(Beginning of Material for the task)
theorem onward_execLoadAbort {s t : State} {p v} (h0 : execLoadAbort p v s = .next t) : s.Onward t := by
  unfold execLoadAbort at h0
  rw [(within_next h0).2]
  have g := State.Onward.refl s
  repeat' with_reducible (first | assumption | apply onward_pathWrite | intro _ | apply onward_ite | split)

theorem onward_execLoadFetchDone {s t : State} {srcErr} (h0 : execLoadFetchDone srcErr s = .next t) : s.Onward t := by
  unfold execLoadFetchDone at h0
  rw [← Host.Outcome.next.inj h0]
  have g := State.Onward.refl s
  repeat' with_reducible (first | assumption | apply onward_fetchDone | apply onward_settle | intro _ | apply onward_ite | split)

theorem onward_execLoadAuthDone {s t : State} {sigOk} (h0 : execLoadAuthDone sigOk s = .next t) : s.Onward t := by
  unfold execLoadAuthDone at h0
  rw [← Host.Outcome.next.inj h0]
  have g := State.Onward.refl s
  repeat' with_reducible (first | assumption | apply onward_authDone | apply onward_writeDone | intro _ | apply onward_ite | split)

theorem onward_execLoadCheckDone {s t : State} {srcErr digestOk} (h0 : execLoadCheckDone srcErr digestOk s = .next t) : s.Onward t := by
  unfold execLoadCheckDone at h0
  rw [← Host.Outcome.next.inj h0]
  have g := State.Onward.refl s
  repeat' with_reducible (first | assumption | apply onward_checkDone | apply onward_settle | intro _ | apply onward_ite | split)

theorem onward_execLoadCommitStart {s t : State} (h0 : execLoadCommitStart  s = .next t) : s.Onward t := by
  unfold execLoadCommitStart at h0
  rw [← Host.Outcome.next.inj h0]
  have g := State.Onward.refl s
  repeat' with_reducible (first | assumption | apply onward_commitStart | apply onward_writeDone | intro _ | apply onward_ite | split)

theorem onward_execLoadCommitDone {s t : State} (h0 : execLoadCommitDone  s = .next t) : s.Onward t := by
  unfold execLoadCommitDone at h0
  rw [← Host.Outcome.next.inj h0]
  have g := State.Onward.refl s
  repeat' with_reducible (first | assumption | apply onward_commitEnd | intro _ | apply onward_ite | split)

theorem onward_execHeldStgWriteRelease {s t : State} (h0 : execHeldStgWriteRelease  s = .next t) : s.Onward t := by
  unfold execHeldStgWriteRelease at h0
  rw [← Host.Outcome.next.inj h0]
  have g := State.Onward.refl s
  repeat' with_reducible (first | assumption | apply onward_heldRelease | intro _ | apply onward_ite | split)

theorem onward_execHeldArmRelease {s t : State} (h0 : execHeldArmRelease  s = .next t) : s.Onward t := by
  unfold execHeldArmRelease at h0
  rw [← Host.Outcome.next.inj h0]
  have g := State.Onward.refl s
  repeat' with_reducible (first | assumption | apply onward_heldArms | apply onward_writeDone | intro _ | apply onward_ite | split)

theorem onward_execFirmwareVerifyDone {s t : State} {ok svn} (h0 : execFirmwareVerifyDone ok svn s = .next t) : s.Onward t := by
  unfold execFirmwareVerifyDone at h0
  rw [← Host.Outcome.next.inj h0]
  have g := State.Onward.refl s
  repeat' with_reducible (first | assumption | apply onward_firmwareDone | apply onward_writeDone | intro _ | apply onward_ite | split)

theorem onward_execBootConfirm {s t : State} {p v} (h0 : execBootConfirm p v s = .next t) : s.Onward t := by
  unfold execBootConfirm at h0
  rw [(within_next h0).2]
  have g := State.Onward.refl s
  repeat' with_reducible (first | assumption | apply onward_pathWrite | intro _ | apply onward_ite | split)

theorem onward_execBootConfirmTimeout {s t : State} (h0 : execBootConfirmTimeout  s = .next t) : s.Onward t := by
  unfold execBootConfirmTimeout at h0
  rw [← Host.Outcome.next.inj h0]
  have g := State.Onward.refl s
  repeat' with_reducible (first | assumption | apply onward_confirmTimeout | apply onward_writeDone | intro _ | apply onward_ite | split)

theorem onward_execBootPrefWrite {s t : State} {p v} (h0 : execBootPrefWrite p v s = .next t) : s.Onward t := by
  unfold execBootPrefWrite at h0
  rw [(within_next h0).2]
  have g := State.Onward.refl s
  repeat' with_reducible (first | assumption | apply onward_pathWrite | intro _ | apply onward_ite | split)

theorem onward_execCoherentRequestArrival {s t : State} {h id ecc} (h0 : execCoherentRequestArrival h id ecc s = .next t) : s.Onward t := by
  unfold execCoherentRequestArrival at h0
  rw [(within_next h0).2]
  have g := State.Onward.refl s
  repeat' with_reducible (first | assumption | apply onward_coherentArrival | intro _ | apply onward_ite | split)

theorem onward_execDirSetFetchDone {s t : State} {h rgn line out} (h0 : execDirSetFetchDone h rgn line out s = .next t) : s.Onward t := by
  unfold execDirSetFetchDone at h0
  rw [(within_next h0).2]
  have g := State.Onward.refl s
  repeat' with_reducible (first | assumption | apply onward_dirFetched | apply onward_homeSettle | apply onward_writeDone | intro _ | apply onward_ite | split)

theorem onward_execHaMemoryResponse {s t : State} {h rgn line} (h0 : execHaMemoryResponse h rgn line s = .next t) : s.Onward t := by
  unfold execHaMemoryResponse at h0
  rw [(within_next h0).2]
  have g := State.Onward.refl s
  repeat' with_reducible (first | assumption | apply onward_homeMemRsp | apply onward_homeSettle | apply onward_writeDone | intro _ | apply onward_ite | split)

theorem onward_execSnoopResponseRx {s t : State} {h id} (h0 : execSnoopResponseRx h id s = .next t) : s.Onward t := by
  unfold execSnoopResponseRx at h0
  rw [(within_next h0).2]
  have g := State.Onward.refl s
  repeat' with_reducible (first | assumption | apply onward_snoopArrival | intro _ | apply onward_ite | split)

theorem onward_execBiconflictRx {s t : State} {h id} (h0 : execBiconflictRx h id s = .next t) : s.Onward t := by
  unfold execBiconflictRx at h0
  rw [(within_next h0).2]
  have g := State.Onward.refl s
  repeat' with_reducible (first | assumption | apply onward_conflictArrival | intro _ | apply onward_ite | split)

theorem onward_execTackTimeout {s t : State} {h rgn line} (h0 : execTackTimeout h rgn line s = .next t) : s.Onward t := by
  unfold execTackTimeout at h0
  rw [(within_next h0).2]
  have g := State.Onward.refl s
  repeat' with_reducible (first | assumption | apply onward_tackTimeout | apply onward_writeDone | intro _ | apply onward_ite | split)

theorem onward_execHoldWindowEnd {s t : State} {h rgn line} (h0 : execHoldWindowEnd h rgn line s = .next t) : s.Onward t := by
  unfold execHoldWindowEnd at h0
  rw [(within_next h0).2]
  have g := State.Onward.refl s
  repeat' with_reducible (first | assumption | apply onward_holdEnd | apply onward_writeDone | intro _ | apply onward_ite | split)

theorem onward_execConflictQueueAdmit {s t : State} {h} (h0 : execConflictQueueAdmit h s = .next t) : s.Onward t := by
  unfold execConflictQueueAdmit at h0
  rw [(within_next h0).2]
  have g := State.Onward.refl s
  repeat' with_reducible (first | assumption | apply onward_homeSettle | apply onward_queueAdmit | apply onward_writeDone | intro _ | apply onward_ite | split)

theorem onward_execEvictionTackGrant {s t : State} {h} (h0 : execEvictionTackGrant h s = .next t) : s.Onward t := by
  unfold execEvictionTackGrant at h0
  rw [(within_next h0).2]
  have g := State.Onward.refl s
  repeat' with_reducible (first | assumption | apply onward_homeSettle | apply onward_writeDone | intro _ | apply onward_ite | split)

theorem onward_execHaResumeClean {s t : State} {p h v} (h0 : execHaResumeClean p h v s = .next t) : s.Onward t := by
  unfold execHaResumeClean at h0
  rw [(within_next h0).2]
  have g := State.Onward.refl s
  repeat' with_reducible (first | assumption | apply onward_pathWrite | intro _ | apply onward_ite | split)

theorem onward_execHaDepartClear {s t : State} {p h v} (h0 : execHaDepartClear p h v s = .next t) : s.Onward t := by
  unfold execHaDepartClear at h0
  rw [(within_next h0).2]
  have g := State.Onward.refl s
  repeat' with_reducible (first | assumption | apply onward_pathWrite | intro _ | apply onward_ite | split)

theorem onward_execDepartureWalkEnd {s t : State} {h} (h0 : execDepartureWalkEnd h s = .next t) : s.Onward t := by
  unfold execDepartureWalkEnd at h0
  rw [(within_next h0).2]
  have g := State.Onward.refl s
  repeat' with_reducible (first | assumption | apply onward_walkDone | apply onward_writeDone | intro _ | apply onward_ite | split)

theorem onward_execLwtResend {s t : State} {id} (h0 : execLwtResend id s = .next t) : s.Onward t := by
  unfold execLwtResend at h0
  rw [← Host.Outcome.next.inj h0]
  have g := State.Onward.refl s
  repeat' with_reducible (first | assumption | apply onward_lwtResend | apply onward_writeDone | intro _ | apply onward_ite | split)

theorem onward_execLwtResendComplete {s t : State} {id} (h0 : execLwtResendComplete id s = .next t) : s.Onward t := by
  unfold execLwtResendComplete at h0
  rw [← Host.Outcome.next.inj h0]
  have g := State.Onward.refl s
  repeat' with_reducible (first | assumption | apply onward_lwtDone | apply onward_writeDone | intro _ | apply onward_ite | split)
(End of Material for the task)
Exercise brief: In the listing above, find the line with "apply onward_holdEnd |" and the line with "execLwtResend id s"; output exactly those lines and all lines between them.

Solution:
  repeat' with_reducible (first | assumption | apply onward_holdEnd | apply onward_writeDone | intro _ | apply onward_ite | split)

theorem onward_execConflictQueueAdmit {s t : State} {h} (h0 : execConflictQueueAdmit h s = .next t) : s.Onward t := by
  unfold execConflictQueueAdmit at h0
  rw [(within_next h0).2]
  have g := State.Onward.refl s
  repeat' with_reducible (first | assumption | apply onward_homeSettle | apply onward_queueAdmit | apply onward_writeDone | intro _ | apply onward_ite | split)

theorem onward_execEvictionTackGrant {s t : State} {h} (h0 : execEvictionTackGrant h s = .next t) : s.Onward t := by
  unfold execEvictionTackGrant at h0
  rw [(within_next h0).2]
  have g := State.Onward.refl s
  repeat' with_reducible (first | assumption | apply onward_homeSettle | apply onward_writeDone | intro _ | apply onward_ite | split)

theorem onward_execHaResumeClean {s t : State} {p h v} (h0 : execHaResumeClean p h v s = .next t) : s.Onward t := by
  unfold execHaResumeClean at h0
  rw [(within_next h0).2]
  have g := State.Onward.refl s
  repeat' with_reducible (first | assumption | apply onward_pathWrite | intro _ | apply onward_ite | split)

theorem onward_execHaDepartClear {s t : State} {p h v} (h0 : execHaDepartClear p h v s = .next t) : s.Onward t := by
  unfold execHaDepartClear at h0
  rw [(within_next h0).2]
  have g := State.Onward.refl s
  repeat' with_reducible (first | assumption | apply onward_pathWrite | intro _ | apply onward_ite | split)

theorem onward_execDepartureWalkEnd {s t : State} {h} (h0 : execDepartureWalkEnd h s = .next t) : s.Onward t := by
  unfold execDepartureWalkEnd at h0
  rw [(within_next h0).2]
  have g := State.Onward.refl s
  repeat' with_reducible (first | assumption | apply onward_walkDone | apply onward_writeDone | intro _ | apply onward_ite | split)

theorem onward_execLwtResend {s t : State} {id} (h0 : execLwtResend id s = .next t) : s.Onward t := by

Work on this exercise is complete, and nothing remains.